Truly, has anyone NOT heard of the alien ship that crashed at Roswell, was put into an underground military base and heavily guarded ever since? Well, while there's no actual proof any alien technology of any kind, there IS a heavily-guarded base built there called Area 51 and if you trespass they will kill you without hesitation. They have something to hide and there is countless reams of footage of wierd lights in the sky above "Dreamland". Personally, the biggest hurdle to the borderline-Torchwood xenotech research idea is that I find it hard to believe that aliens could crash their supremely advanced spaceship because of lightning and fail to invent seatbelts. And if, say, some kind of magnetic stuff in the rock screwed their ship, logically Roswell would be the worst possible place to test alien spaceships?
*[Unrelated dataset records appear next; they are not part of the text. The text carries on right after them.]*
-- ==== Sys2Proof/Machine/Swarm.lean ====
section
/-! DEFINITION. The commands of the swarm: collective descriptors, swarm packets, staging, the epoch timer, frond writes and
reads, the reset of the swarm (R151 to R187). -/

namespace Sys2Proof.Machine

/-! ### Collective descriptors (R155 to R160) -/

/-- The member of a queue pair's function is the root of a descriptor's operation. -/
def State.atRoot (s : State) (x : Qp) (d : Desc) : Bool := s.ownEid x.fn == some (bits d.op1 0 20)

/-- The descriptor reads its input, and writes its output, at this member (R156). -/
def State.descReads (s : State) (x : Qp) (d : Desc) : Bool :=
  d.opcode == 0x41 || d.opcode == 0x42 || (d.opcode == 0x43 && s.atRoot x d)
def State.descWrites (s : State) (x : Qp) (d : Desc) : Bool :=
  d.opcode == 0x42 || (d.opcode == 0x41 && s.atRoot x d) || (d.opcode == 0x43 && !s.atRoot x d)

/-- Checks 2 to 5 of R158: the status and DETAIL of the first that fails. While SWM_CONFIG.ENABLE is 0 a collective gets INVALID_STATE
(log entry 10). -/
def State.collectiveFault (s : State) (n : Nat) (x : Qp) (d : Desc) : Option (Nat × Nat) :=
  let apart : Bool := decide (d.laddr = d.raddr) || decide (d.laddr + d.len ≤ d.raddr) || decide (d.raddr + d.len ≤ d.laddr)
  if s.descReads x d && s.descWrites x d && !apart then some (St.badDescriptor, 0)
  else match if s.on Reg.SWM_CONFIG_ENABLE then mget s.sw.fronds d.gid else none with
    | none => some (St.invalidState, 0)
    | some f =>
      if !f.isLocal ∨ f.qpn ≠ n then some (St.invalidState, 0)
      else if f.st = .aborted then some (St.aborted, f.lastReason)
      else
        let inp := if s.descReads x d then s.checkLocal d.lkey x.fn x.pd 0 d.laddr d.len else none
        let out := if s.descWrites x d then s.checkLocal d.rkey x.fn x.pd rLocalWrite d.raddr d.len else none
        match inp, out with
        | some dt, _ => some (St.localProt, dt)
        | none, some dt => some (St.localProt, dt)
        | none, none => none

/-- A descriptor's operation, as a swarm header names it (R168). -/
def Desc.swarmHeader (d : Desc) : SwarmHeader :=
  let o := d.opId
  { kind := 0, op := o.op, gid := d.gid, dtype := o.dtype, rop := o.rop, length := o.length, rootEid := o.rootEid }

/-- The member's descriptor joins the current epoch of its group, or starts one (R160, R163, R169). -/
def State.joinEpoch (s : State) (n gid : Nat) (d : Desc) : State :=
  match mget s.sw.fronds gid with
  | none => s
  | some f =>
    match f.cur with
    | some e =>
      if e.agrees d.opId false then s.setFrond gid { f with cur := some { e with member := some (n, d.id) } }
      else s.swarmAbort gid 3 127
    | none =>
      if !s.slotFree then s.swarmAbort gid 7 127 none none (some d.swarmHeader)
      else (s.setFrond gid { f with st := .active, cur := some { s.newEpoch f.epoch d.opId with member := some (n, d.id) } }).slotsShown

/-- Start a collective descriptor (R158 to R160). A quiesced SWARM crossing takes up no new one (R23). -/
def State.startCollective (s : State) (n : Nat) (x : Qp) (d : Desc) : State :=
  if !s.admits 4 then s
  else match s.collectiveFault n x d with
    | some (st, dt) =>
      if st = St.aborted then s.finishDesc n d.id St.aborted false dt
      else if st = St.localProt then (s.failDesc n d.id st false dt).drive (.abort d.gid 5)
      else s.failDesc n d.id st false dt
    | none =>
      let reads := s.descReads x d
      let writes := s.descWrites x d
      let s := s.modDesc n d.id fun y => { y with st := .sent, localRef := reads, outRef := writes }
      let s := if reads then s.takeRef (keyIndex d.lkey) else s
      let s := if writes then s.takeRef (keyIndex d.rkey) else s
      s.joinEpoch n d.gid d

/-- R156: BARRIER. -/
def execBarrier (fn : Nat) (q : Nat) (s : State) : Host.Outcome State Fault Refusal := s.clocked <| s.runSend fn q 0x40 s.startCollective

/-- R156: REDUCE. -/
def execReduce (fn : Nat) (q : Nat) (s : State) : Host.Outcome State Fault Refusal := s.clocked <| s.runSend fn q 0x41 s.startCollective

/-- R156: ALLREDUCE. -/
def execAllreduce (fn : Nat) (q : Nat) (s : State) : Host.Outcome State Fault Refusal := s.clocked <| s.runSend fn q 0x42 s.startCollective

/-- R156: BROADCAST. -/
def execBroadcast (fn : Nat) (q : Nat) (s : State) : Host.Outcome State Fault Refusal := s.clocked <| s.runSend fn q 0x43 s.startCollective

/-! ### Swarm packets (R154, R164 to R169, R183, R184) -/

/-- Process a delivered swarm packet of a kind: it leaves the delivered ones. An upward packet enters the queue of port 88, the
others that of port 89, which never waits (R165, R166). -/
def State.runSwarm (s : State) (port : Nat) (p : Packet) (row : Nat → Bool) : Host.Outcome State Fault Refusal :=
  match p.body, s.rt.delivered.find? fun x => x.port == port && x.pkt.same p with
  | .swarm h, some x =>
    if !row h.kind ∨ !s.admits 4 then ok s
    else
      let s := s.endTag x.tag
      let s := { s with rt := { s.rt with delivered := s.rt.delivered.erase x } }
      if h.kind = 0 then ok (settle { s with sw := { s.sw with up := s.sw.up ++ [(port, p)] } })
      else ok (settle (((s.swarmPacket port h p.payload).getD s).returnCredit port p))
  | _, _ => ok s

/-- R165: an upward packet, or one of the reserved kind (R169). -/
def execSwarmUpPacket (port : Nat) (p : Packet) (s : State) : Host.Outcome State Fault Refusal := s.clocked <| s.runSwarm port p fun k => k == 0 || k == 3

/-- R165: a downward packet. -/
def execSwarmDownPacket (port : Nat) (p : Packet) (s : State) : Host.Outcome State Fault Refusal := s.clocked <| s.runSwarm port p (· == 1)

/-- R183, R184: an ABORT packet. -/
def execSwarmAbortPacket (port : Nat) (p : Packet) (s : State) : Host.Outcome State Fault Refusal := s.clocked <| s.runSwarm port p (· == 2)

/-- R166: the downward forwarding from a staging cell has ended. -/
def execStagingCellFree (gid : Nat) (cell : Nat) (s : State) : Host.Outcome State Fault Refusal := s.clocked <|
  match mget s.sw.fronds gid with
  | some f =>
    if f.held.contains cell then
      ok (settle (s.setFrond gid { f with held := f.held.filter (· != cell) }))
    else ok s
  | none => ok s

/-- R181: the epoch timer of a frond expires. -/
def execEpochTimeout (gid : Nat) (s : State) : Host.Outcome State Fault Refusal := s.clocked <|
  match mget s.sw.fronds gid with
  | some f => if f.cur.isSome then ok (settle (s.swarmAbort gid 1 127)) else ok s
  | none => ok s

/-! ### Frond writes and reads (R153, R186) -/

/-- Write a frond entry: its status, and the state after. -/
def State.frondWrite (s : State) (gid : Nat) (ws : List Word) : State × Nat :=
  if gid = 0 ∨ 65535 < gid ∨ !s.frondOk ws then (s, St.badDescriptor)
  else
    let old := mget s.sw.fronds gid
    let s := match old with
      | some f => if f.cur.isSome then s.swarmAbort gid 6 127 else s
      | none => s
    if !bit (wordAt ws 0) 0 then ({ s with sw := { s.sw with fronds := mdel s.sw.fronds gid } }, St.success)
    else
      let last := ((mget s.sw.fronds gid).map (·.lastReason)).getD 0
      let f : Frond := { words := ws, epoch := bits (wordAt ws 0) 48 16, lastReason := last }
      let s := s.setFrond gid f
      (match f.isLocal, s.qp f.qpn with
        | true, some q => s.qevent q.fn 19 St.success gid
        | _, _ => s, St.success)

/-- SWM_FROND_STATE of a GID: state, epoch, last reason (R153). -/
def State.frondState (s : State) (gid : Nat) : Nat × Nat × Nat :=
  match mget s.sw.fronds gid with
  | some f =>
    (match f.st with | .idle => 0 | .active => 1 | .aborted => 2, (f.cur.map (·.number)).getD f.epoch, f.lastReason)
  | none => (3, 0, 0)

/-- The words of SWM_FROND_DATA. -/
def State.frondData (s : State) : List Word := (List.range 8).map fun i => BitVec.ofNat 64 (s.rd Reg.SWM_FROND_DATA_WORD i)

/-- Act on WRITE and READ of SWM_FROND_CTRL (R153); both bits at once write first. -/
def State.frondCtrl (s : State) (v : Word) : State :=
  let gid := bits v 0 16
  let s := if bit v 16 then
      let r := s.frondWrite gid s.frondData
      r.1.wr Reg.SWM_FROND_CTRL_STATUS r.2
    else s
  if bit v 17 then
    let r := s.frondState gid
    let ws := ((mget s.sw.fronds gid).map (·.words)).getD []
    let s := (List.range 8).foldl (fun s i => s.wr Reg.SWM_FROND_DATA_WORD (wordAt ws i).toNat i) s
    let s := ((s.wr Reg.SWM_FROND_STATE_STATE r.1).wr Reg.SWM_FROND_STATE_EPOCH r.2.1).wr Reg.SWM_FROND_STATE_LAST_REASON r.2.2
    s.wr Reg.SWM_FROND_CTRL_STATUS (if gid = 0 then St.badDescriptor else St.success)
  else s

/-- The reset of the swarm (R187): fronds, staging and slots go, and outstanding collectives complete FLUSHED. -/
def State.swarmReset (s : State) : State :=
  let s := s.sw.up.foldl (fun s x => s.returnCredit x.1 x.2) { s with sw := { s.sw with up := [] } }
  s.sw.fronds.foldl (fun s p =>
    let ids := s.memberDescs p.1 p.2
    let key := (((p.2.cur.bind (·.member)).bind fun m => (s.qp m.1).bind (·.desc m.2)).map (·.lkey)).getD 0
    let s := s.dropSwarmIo p.1 key
    let s := ids.foldl (fun s id => s.finishDesc p.2.qpn id St.flushed) s
    { s with sw := { s.sw with fronds := mdel s.sw.fronds p.1 } }) s

end Sys2Proof.Machine
end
Anyway, the reason for the crash is explained (though the "real" one occured at night during a thunderstorm), and it's into the opening credits which, thanks to the new HD tinkering, is exactly like live action episodes yet maintains the same feel and look. Amazing. And how many fans' hearts sink as Georgia Moffet gets top billing but isn't Jenny?

Despite the exquisitely-detailed landscapes, my hopes sink when they can't even animate the bloody TARDIS landing. Didn't they know how to draw a police box? The jerky, almost Gumby-shaped Doctor shambles drunkenly into a diner, with doors flying open ahead of him as if he's using mighty Jedi powers that give him Parkinson's Disease. In fact, let's just say here and now

THIS IS WITHOUT ANY DOUBT THE WORST ANIMATION I HAVE EVER SEEN AND ALL CONCERNED SHOULD BE ASHAMED OF THEMSELVES

LIKE THE WEEPING ANGELS, IT WORKS UNTIL YOU SEE THEM MOVE...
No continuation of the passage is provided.